Although a higher dialysis dose improves the uremic milieu particularly through reducing phosphate levels and deceasing levels of inflammation and middle molecules, there was no major clinical benefit with high dialysis dose or high flux membrane use [64]. However, longer dialysis time may provide hemodynamic benefits, with less fluctuation in blood pressure and better ultrafiltration. More frequent dialysis sessions than the conventional three times per week was associated with significant reduction in death or LVH [65].

As detailed above, rapid shifts of potassium and the use of low potassium dialysate are associated with arrhythmia and SCD. Therefore, the dialysis prescription should be evaluated on a regular basis [1]. Our patient should probably have been prescribed a 2 meq/L potassium bath and longer dialysis to manage the increases in interdialytic weight gain.

Poor clinical outcome data from randomized control trials exists to inform clinicians on treatment of hyperphosphatemia with calcium and non-calcium based phosphate binders. Meta-analysis suggests a survival benefit for non-calcium based phosphate binders compared to calcium-based binders but the evidence is weak [66]. Use of vitamin D derivatives is driven by biochemical consideration because little clinical outcome data has been reported. Evidence from the randomized trial of cinacalcet versus placebo in hemodialysis patients with moderate to severe hyperparathyroidism reveals a clinical benefit in the prevention of cardiovascular events in patients ≥65 or in the prevention of severe unremitting hyperparathyroidism in all patients [46, 67].

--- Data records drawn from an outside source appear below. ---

/-- MemSpecRd (R248): a fill when a miss register and a read credit are free; otherwise it is dropped. -/
def cxlSpec (s : Body) (p k hpa : Nat) (obs : TierObs) : Body :=
  if !s.flag (F.CXP_STATUS_OPEN p) || !s.cxlGrants p || (s.cxp p).reads.length ≥ s.rdEffective p || s.nc.mrs.length ≥ 4096 then s
  else match (s.hdmDecode p k hpa).bind (s.ldLine p k) with
    | some line => s.order (.cxlSpec p) line .read (s.ldClass p k) obs
    | none => s

/-- GPF Phase 2 (R252). -/
def gpf2 (s : Body) (p tag : Nat) : Body :=
  if !s.cxlUp p then s
  else if s.flag (F.CXP_STATUS_OPEN p) then s.flushPresent (.gpf p tag)
  else s.cxlHold p (.gpf tag)

/-- The line of an outstanding read comes back (R248, R253). -/
def cxlDone (s : Body) (p k tag line : Nat) (data : LineData) (poison : Bool) (at_ : Option PoisonAt) : Body :=
  match (s.cxp p).reads.find? fun r => r.ld == k && r.tag == tag && r.line == line with
  | none => s
  | some r =>
    let s := (s.cxpMod p fun x => { x with reads := x.reads.erase r }).cxlAnswer p k tag data poison
    let s := if poison then s.poisonRecord p k (at_.getD .media) (some r.dpa) else s
    s.cxpShow p

/-! ## Opening and closing (R250, R261) -/

/-- Discard the held requests (R250). -/
def cxlDiscard (s : Body) (p : Nat) : Body :=
  let n := (s.cxp p).held.length
  if n = 0 then s
  else (((s.cxpMod p fun x => { x with held := [] }).addWrap (F.CXP_HELD_DISCARDED p) n).raise (U.cxl p) (F.CXP_EVENTS_HELD_DISCARDED p) n).cxpShow p

/-- Look at a port's opening conditions (R250). -/
def cxlLook (s : Body) (p : Nat) : Body :=
  let now := s.cxlOpen p
  let was := s.flag (F.CXP_STATUS_OPEN p)
  let s := s.putB (F.CXP_STATUS_OPEN p) now
  let s := if s.role == .none then (s.cxlDiscard p).setAq p [] else s
  if now && !was then
    let same := (s.cxp p).openRole == roleCode s.role
    let s := if same then s else s.cxlDiscard p
    let l := (s.cxp p).held
    let s := s.cxpMod p fun x => { x with held := [], openRole := roleCode s.role, credReq := 0, credRwd := 0 }
    (s.forEach l fun s h => s.cxlRun p h).cxpShow p
  else if was && !now then
    let req := if s.cxlGrants p then s.rdEffective p - (s.cxp p).reads.length else 0
    let rwd := if s.cxlGrants p then 4096 - (s.aq p).length else 0
    (s.cxpMod p fun x => { x with credReq := req, credRwd := rwd }).cxpShow p
  else s

/-- The writes of a port, or of one of its logical devices, that wait in its queue complete without an answer (R261). -/
def cxlMute (s : Body) (p : Nat) (ld : Option Nat) : Body :=
  s.setAq p ((s.aq p).map fun w => match w.req with
    | .cxl q k _ => if q == p && (ld.isNone || ld == some k) then { w with req := .cxlSpec p } else w
    | _ => w)

/-- Flushes of a port that have not been acknowledged are never answered (R244). -/
def gpfDrop (s : Body) (p : Nat) : Body :=
  let keep := fun (l : List AckWaiter) => l.filter fun w => match w with
    | .gpf q _ => q != p
    | .flagged _ _ => true
  { s with per := { s.per with flushes := keep s.per.flushes, sealHeld := keep s.per.sealHeld
                               batches := s.per.batches.map fun (b : Batch) => { b with waiters := keep b.waiters } } }

/-- A logical device returns to reset; its logs, shutdown state and CDAT sequence number stay (R261). -/
def ldReset (s : Body) (p k : Nat) : Body :=
  let s := s.ldMod p k fun l => { l with dec0 := {}, dec1 := {}, waiting := [], memEnable := false, policy := 0, alerts := [],
                                         scan := none, bgDone := false }
  (s.hdmShow p k).ldShow p k

/-- The link goes down or is reset (R261). -/
def cxlDown (s : Body) (p : Nat) : Body :=
  if !s.cxlUp p then s
  else
    let s := ((s.cxlMute p none).gpfDrop p).cxlDiscard p
    let s := s.cxpMod p fun x => { x with reads := [], memIde := false, ioIde := false, macFail := false, credReq := 0, credRwd := 0 }
    let s := s.forEach (List.range (s.ldCount p)) fun s k => s.ldReset p k
    let s := ((s.put (F.CXP_STATUS_LINK p) 0).put (F.CXP_STATUS_RATE p) 0).put (F.CXP_STATUS_WIDTH p) 0
    let s := (s.put (F.CXP_STATUS_OPEN p) 0).raise (U.cxl p) (F.CXP_EVENTS_LINK_DOWN p)
    s.cxpShow p

/-- A function level reset of one logical device (R261). -/
def cxlFlr (s : Body) (p k : Nat) : Body :=
  if !s.ldUp p k then s
  else
    let s := s.cxlMute p (some k)
    let mine := fun (h : CxlHeld) => match h with
      | .read l _ _ | .noData l _ | .write l _ _ _ _ => l == k
      | .gpf _ => false
    let n := ((s.cxp p).held.filter mine).length
    let s := s.cxpMod p fun x => { x with reads := x.reads.filter (·.ld != k), held := x.held.filter (!mine ·) }
    let s := if n = 0 then s else (s.addWrap (F.CXP_HELD_DISCARDED p) n).raise (U.cxl p) (F.CXP_EVENTS_HELD_DISCARDED p) n
    (s.ldReset p k).cxpShow p

/-- Width of the split (R243). -/
def cxlWidth (s : Body) : Nat := 64 / s.cxlPortCount

/-- The link comes up (R242, R258, R260): rate 1 to 4 for 8 to 64 GT/s, limited by MAX_RATE; CXL.mem from x4 on and when the host runs
256-byte flit mode. -/
def cxlLinkUp (s : Body) (p rate width : Nat) (flit : Bool) : Body :=
  if p ≥ s.cxlPortCount || !s.isOn (U.cxl p) || s.cxlUp p || s.flag (F.CXP_CTL_LINK_DISABLE p) then s
  else
    let top := 4 - s.get (F.CXP_CTL_MAX_RATE p)
    let rate := min (max 1 rate) top
    let width := min width s.cxlWidth
    let s := (s.put (F.CXP_STATUS_LINK p) (if flit && width ≥ 4 then 3 else 2)).put (F.CXP_STATUS_RATE p) rate
    let s := ((s.put (F.CXP_STATUS_WIDTH p) width).inc (F.CXP_STATUS_LINK_UPS p)).raise (U.cxl p) (F.CXP_EVENTS_LINK_UP p)
    let s := if rate < top || width < s.cxlWidth then s.raise (U.cxl p) (F.CXP_EVENTS_DOWNTRAINED p) else s
    let s := s.forEach (List.range (s.ldCount p)) fun s k => (s.ldMod p k fun l => { l with cdatSeq := l.cdatSeq + 1 }).ldShow p k
    s.later .ports

/-! ## HDM decoders (R247) -/

/-- Why a commit is refused, if it is (R247). Lengths are counted in units of 16 MiB, a sixteenth of a decoder's unit. -/
def hdmRefused (s : Body) (p k : Nat) (r : HdmReq) : Bool :=
  let l := s.ldOf p k
  let start := if r.dec = 0 then r.skip * 16 else l.dec0.dpa + l.dec0.size * 16 / 2 ^ l.dec0.iw + r.skip * 16
  let stop := start + r.size * 16 / 2 ^ r.iw
  match s.ldPart p k with
  | none => true
  | some d =>
    stop > d.size * 64
    || (r.dec = 0 && l.dec1.committed && l.dec1.dpa < stop && start < l.dec1.dpa + l.dec1.size * 16 / 2 ^ l.dec1.iw)
    || (r.dec != 0 && !l.dec0.committed)
    || r.iw > 4 || r.ig > 6 || s.get (F.PART_ATTR_STATE d.id) != 1 || s.cfg.refuseIn.contains d.id

/-- Judge a commit (R247). -/
def hdmJudge (s : Body) (p k : Nat) (r : HdmReq) : Body :=
  let l := s.ldOf p k
  let no := s.hdmRefused p k r
  let start := if r.dec = 0 then r.skip * 16 else l.dec0.dpa + l.dec0.size * 16 / 2 ^ l.dec0.iw + r.skip * 16
  let d : HdmDec := { base := r.base, size := r.size, skip := r.skip, dpa := if no then 0 else start, iw := r.iw, ig := r.ig,
                      committed := !no, locked := r.lock && !no, error := no }
  let s := s.ldMod p k fun l => if r.dec = 0 then { l with dec0 := d } else { l with dec1 := d }
  let s := if no then s.raise (U.cxl p) (F.CXP_EVENTS_DECODER_REFUSED p) k else s
  (s.hdmShow p k).ldShow p k

/-- The host commits a decoder; one written while a change is CHECKING waits; a locked decoder ignores the write (R247). -/
def hdmCommit (s : Body) (p k : Nat) (r : HdmReq) : Body :=
  let l := s.ldOf p k
  let old := if r.dec = 0 then l.dec0 else l.dec1
  if !s.ldUp p k || (old.committed && old.locked) then s
  else if s.changeState == 1 then s.ldMod p k fun l => { l with waiting := l.waiting ++ [r] }
  else s.hdmJudge p k r

/-- CHECKING has ended: the commits that waited are judged (R247). -/
def hdmHeld (s : Body) : Body :=
  s.forEach s.allLds fun s x =>
    let l := (s.ldOf x.1 x.2).waiting
    s.forEach l fun s r => (s.ldMod x.1 x.2 fun l => { l with waiting := [] }).hdmJudge x.1 x.2 r

/-- Snapshot a decoder (R264). -/
def hdmSnap (s : Body) (p : Nat) : Body :=
  let k := s.get (F.CXP_HDM_SEL_LD p)
  let n := s.get (F.CXP_HDM_SEL_DECODER p)
  let l := s.ldOf p k
  let d := if n = 0 then l.dec0 else l.dec1
  let s := ((s.put (F.CXP_HDM_PEEK_0_BASE p) d.base).putB (F.CXP_HDM_PEEK_0_COMMITTED p) d.committed).putB (F.CXP_HDM_PEEK_0_LOCKED p) d.locked
  let s := ((s.put (F.CXP_HDM_PEEK_0_IW p) d.iw).put (F.CXP_HDM_PEEK_0_IG p) d.ig).putB (F.CXP_HDM_PEEK_0_COMMIT_ERROR p) d.error
  let s := s.put (F.CXP_HDM_PEEK_0_ECHO p) (k + 16 * n)
  (s.put (F.CXP_HDM_PEEK_1_SIZE p) d.size).put (F.CXP_HDM_PEEK_2_DPA_START p) (d.dpa / 16)

/-- After a write of RD_QUOTA (R249): one that raises the sum above 2,048 is undone. -/
def quotaSettle (s : Body) (p old : Nat) : Body :=
  let f := F.CXP_CREDIT_RD_QUOTA p
  let total := sum ((List.range s.cxlPortCount).map fun q => s.get (F.CXP_CREDIT_RD_QUOTA q))
  if p < s.cxlPortCount && old < s.get f && total > 2048 then
    (s.put f old).raise (U.cxl p) (F.CXP_EVENTS_QUOTA_REFUSED p) (s.get f)
  else s.cxpShow p

/-- A write of RD_QUOTA (R249). -/
def quotaWrite (s : Body) (actor : Actor) (p v : Nat) : Body :=
  let f := F.CXP_CREDIT_RD_QUOTA p
  (s.judge actor f.addr (f.insert (s.word f.addr) v)).1.quotaSettle p (s.get f)

/-! ## IDE (R259) -/

/-- A MAC check fails (R259). -/
def ideFail (s : Body) (p : Nat) : Body :=
  if !s.cxlUp p || !((s.cxp p).memIde || (s.cxp p).ioIde) then s
  else
    let s := s.cxpMod p fun x => { x with macFail := true }
    let s := ((s.incSat (F.CXP_ERR_IDE_FAIL p)).raise (U.cxl p) (F.CXP_EVENTS_IDE_FAIL p)).send (.cxlIdeError p)
    (s.cxpShow p).later .ports

/-- A key exchange of a stream completes (R259). -/
def ideKeys (s : Body) (p : Nat) (io : Bool) : Body :=
  if !s.cxlUp p then s
  else
    let failed := (s.cxp p).macFail
    let s := s.cxpMod p fun x => { x with memIde := x.memIde || !io, ioIde := x.ioIde || io, macFail := false }
    let s := if failed then s.cxlDiscard p else s
    (s.cxpShow p).later .ports

/-! ## Mailbox, fabric manager, DOE (R246, R255 to R258) -/

/-- Return code of an answer as the mailbox reports it (CXL 3.1; PRESUMED, log entry 61). -/
def mboxCode : CxlAns → Nat
  | .busy => 6
  | .invalid => 2
  | .invalidHandle => 14
  | .unsupported => 3
  | .bgStatus true 0 => 1
  | _ => 0

/-- A command of a logical device's mailbox: its effect, its answer and the MSI-X of its completion (R255, R256). -/
def mbox (s : Body) (p k : Nat) (a : Body → CxlAns) (f : Body → Body := id) : Body :=
  if s.ldUp p k then
    let x := a s
    (((f s).ldMod p k fun l => { l with lastCode := mboxCode x }).send (.cxlAns p k x)).msix p k 0
  else s

/-- The opcode of the mailbox command that follows (R438). -/
def mboxOp (s : Body) (p k op : Nat) : Body := if s.ldUp p k then s.ldMod p k fun l => { l with lastOp := op } else s

/-- Health status bits (R257): maintenance needed, performance degraded, replacement needed. -/
def healthBits (s : Body) : Nat :=
  let pools := s.mdChans.flatMap fun c => (List.range s.cfg.img.fix.pkgPerCh).filterMap fun i =>
    (s.pkg c i).map fun p => ((s.slotCount c i).1, p.slots)
  b2n (pools.any fun p => p.1 * 20 < p.2) + 2 * b2n (s.th.planLevel ≥ 1 || s.twin.link.onFall || s.role == .solo)
    + 4 * b2n (pools.any fun p => p.1 * 100 < p.2)

/-- Life used in percent (R257). -/
def lifeUsed (s : Body) : Nat :=
  let l := s.mdChans.flatMap fun c => (List.range s.cfg.img.fix.pkgPerCh).filterMap fun i => (s.pkg c i).map fun p =>
    let wear := ((s.slotsOf c i).map (·.2.wear)).foldl max 0
    if p.endurance = 0 then 0 else wear * 16 * 100 / (p.endurance * 1000)
  min 100 (l.foldl max 0)
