/-- A link comes up (R267, R289). -/
def ethLinkUp (s : Body) (p : Nat) : Body :=
  if p ≥ s.ethPortCount || !s.isOn (U.eth p) || s.get (F.ETH_STATUS_LINK p) == 2 then s
  else
    let s := (s.put (F.ETH_STATUS_LINK p) 2).raise (U.eth p) (F.ETH_EVENTS_LINK_UP p)
    (s.rdmaPost 0x01 p 0 (s.get (F.ETH_STATUS_SPEED p))).ethLook p

/-- A link goes down (R267, R289); while the port is ON it negotiates again. -/
def ethLinkDown (s : Body) (p cause : Nat) : Body :=
  if s.get (F.ETH_STATUS_LINK p) != 2 then s
  else
    let s := (s.put (F.ETH_STATUS_LINK p) (if s.isOn (U.eth p) then 1 else 0)).raise (U.eth p) (F.ETH_EVENTS_LINK_DOWN p)
    (s.rdmaPost 0x02 p 0 cause).ethLook p

/-- Stop steps 1 and 3 of a port (R267). -/
def ethStop (s : Body) (p : Nat) : Body := s.ethDisconnect p
/-- Whether every admitted READ of a port is answered (R267). -/
def ethQuiet (s : Body) (p : Nat) : Bool := s.rdma.qps.all fun q => q.2.cfg.port != p || (q.2.msgs.isEmpty && q.2.dups.isEmpty)

/-- The engine's start step (R267). -/
def rdmaStart (s : Body) : Body :=
  let s := { s with rdma := { s.rdma with qps := [], regions := s.rdma.regions.map fun (r : Nat × Region) => (r.1, { variant := r.2.variant }) } }
  (s.forEach (List.range 256) fun s i => s.put (F.PART_ATTR_REGIONS i) 0).rdmaShow

/-! ## Commands (R292) -/

/-- A command ends: 0 done, else refused with its RESULT. -/
def cmdEnd (s : Body) (result key : Nat) : Body :=
  let s := ((s.put F.RDMA_CMD_STATUS_STATE (if result = 0 then 2 else 3)).put F.RDMA_CMD_STATUS_RESULT result).put F.RDMA_CMD_STATUS_KEY key
  s.raise U.rdma (if result = 0 then F.RDMA_EVENTS_CMD_DONE else F.RDMA_EVENTS_CMD_REFUSED) result

/-- Bits of an argument register. -/
def arg (s : Body) (i lo w : Nat) : Nat := nbits (s.word (A.RDMA_ARG i)).toNat lo w

/-- Whether a hardware queue serves as a send queue, and as a completion queue (R292, R305). -/
def cqValid (s : Body) (k : Nat) : Bool := let q := s.queue k; q.enabled && q.item == 4 && q.prod == 1
def sqValid (s : Body) (k : Nat) : Bool := let q := s.queue k; q.enabled && q.item == 8 && q.cons == 1

/-- CONNECT (R292). -/
def rdmaConnect (s : Body) (n : Nat) : Body :=
  let p := s.arg 2 48 3
  let own := s.arg 3 31 1 == 1
  if n < 2 || n > 65535 || (s.qp n).st != .reset then s.cmdEnd 1 0
  else if !s.ethOpen p then s.cmdEnd 4 0
  else if !own && (!s.sqValid (s.arg 3 40 12) || !s.cqValid (s.arg 3 52 12)) then s.cmdEnd 5 0
  else
    let cfg : QpCfg := {
      mode := qpModeOf (s.arg 3 0 2), pd := s.arg 3 2 12, port := p, active := true, sched := own
      sq := if own then none else some (s.arg 3 40 12), cq := if own then none else some (s.arg 3 52 12)
      addr := s.arg 0 0 64 * 2 ^ 64 + s.arg 1 0 64, mac := s.arg 2 0 48, retry := s.arg 2 51 3, rnr := s.arg 2 54 3, timeout := s.arg 2 57 5
      cmPort := s.arg 3 14 16, ext := s.arg 3 30 1, paths := max 1 (min 64 (s.arg 3 32 8)) }
    let psn := (Config.freeWord s.freeCtr).toNat % 2 ^ 24
    let s := s.fresh.setQp n { st := .rtr, cfg := cfg, nPsn := psn }
    (s.cmSend p n (.req (s.arg 3 0 2) cfg.pd cfg.ext psn)).cmdEnd 0 0

/-- ACCEPT (R292). -/
def rdmaAccept (s : Body) (n : Nat) : Body :=
  let q := s.qp n
  if q.st != .held then s.cmdEnd 1 0
  else if nbit q.cfg.ext 1 && !s.cqValid (s.arg 3 52 12) then s.cmdEnd 5 0
  else ((s.setQp n { q with st := .rtr, cfg := { q.cfg with pd := s.arg 3 2 12, cq := some (s.arg 3 52 12) } }).cmRep n).cmdEnd 0 0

There are no randomized trials that assess the use of ICD implantation for primary or secondary prevention in CKD patients. Much of the present data highlights persistently high mortality rates in this patient population despite ICD use. A longitudinal, prospective study followed 146 patients with chronic heart failure, an ICD, mean ejection fraction <29 % and CKD in 75 % of patients. CKD was independently associated with increased mortality [68]. A retrospective cohort of 9,528 dialysis patients with ICDs reported a very high mortality rate after ICD implantation at (45 deaths/100 patient years). This is double the adjusted mortality rate of unselected dialysis patients in 2008. Thirteen deaths/100 patient years were due to arrhythmia. Furthermore, there was a very high complication rate with infections and bacteremia occurring at rates in excess of 1 infection/2 person years of follow-up [69]. A meta analysis of 2,516 patients with 89 receiving dialysis observed an increase in mortality in ICD patients receiving dialysis compared to those who were not (RR 2.67, 95 % CI 1.68–4.25, p < 0.0001), implying limitation in the effectiveness of ICDs in reducing overall mortality in this population. Mechanisms of death other than SCD are important in the dialysis population as only 4/27 patients with documented death died from arrhythmic deaths. In this study, a proposed mechanism for an arrhythmic death despite ICD implantation was inappropriately high defibrillation thresholds observed in dialysis patients (i.e. ventricular fibrillation that could not be terminated by high ICD energy levels) [70].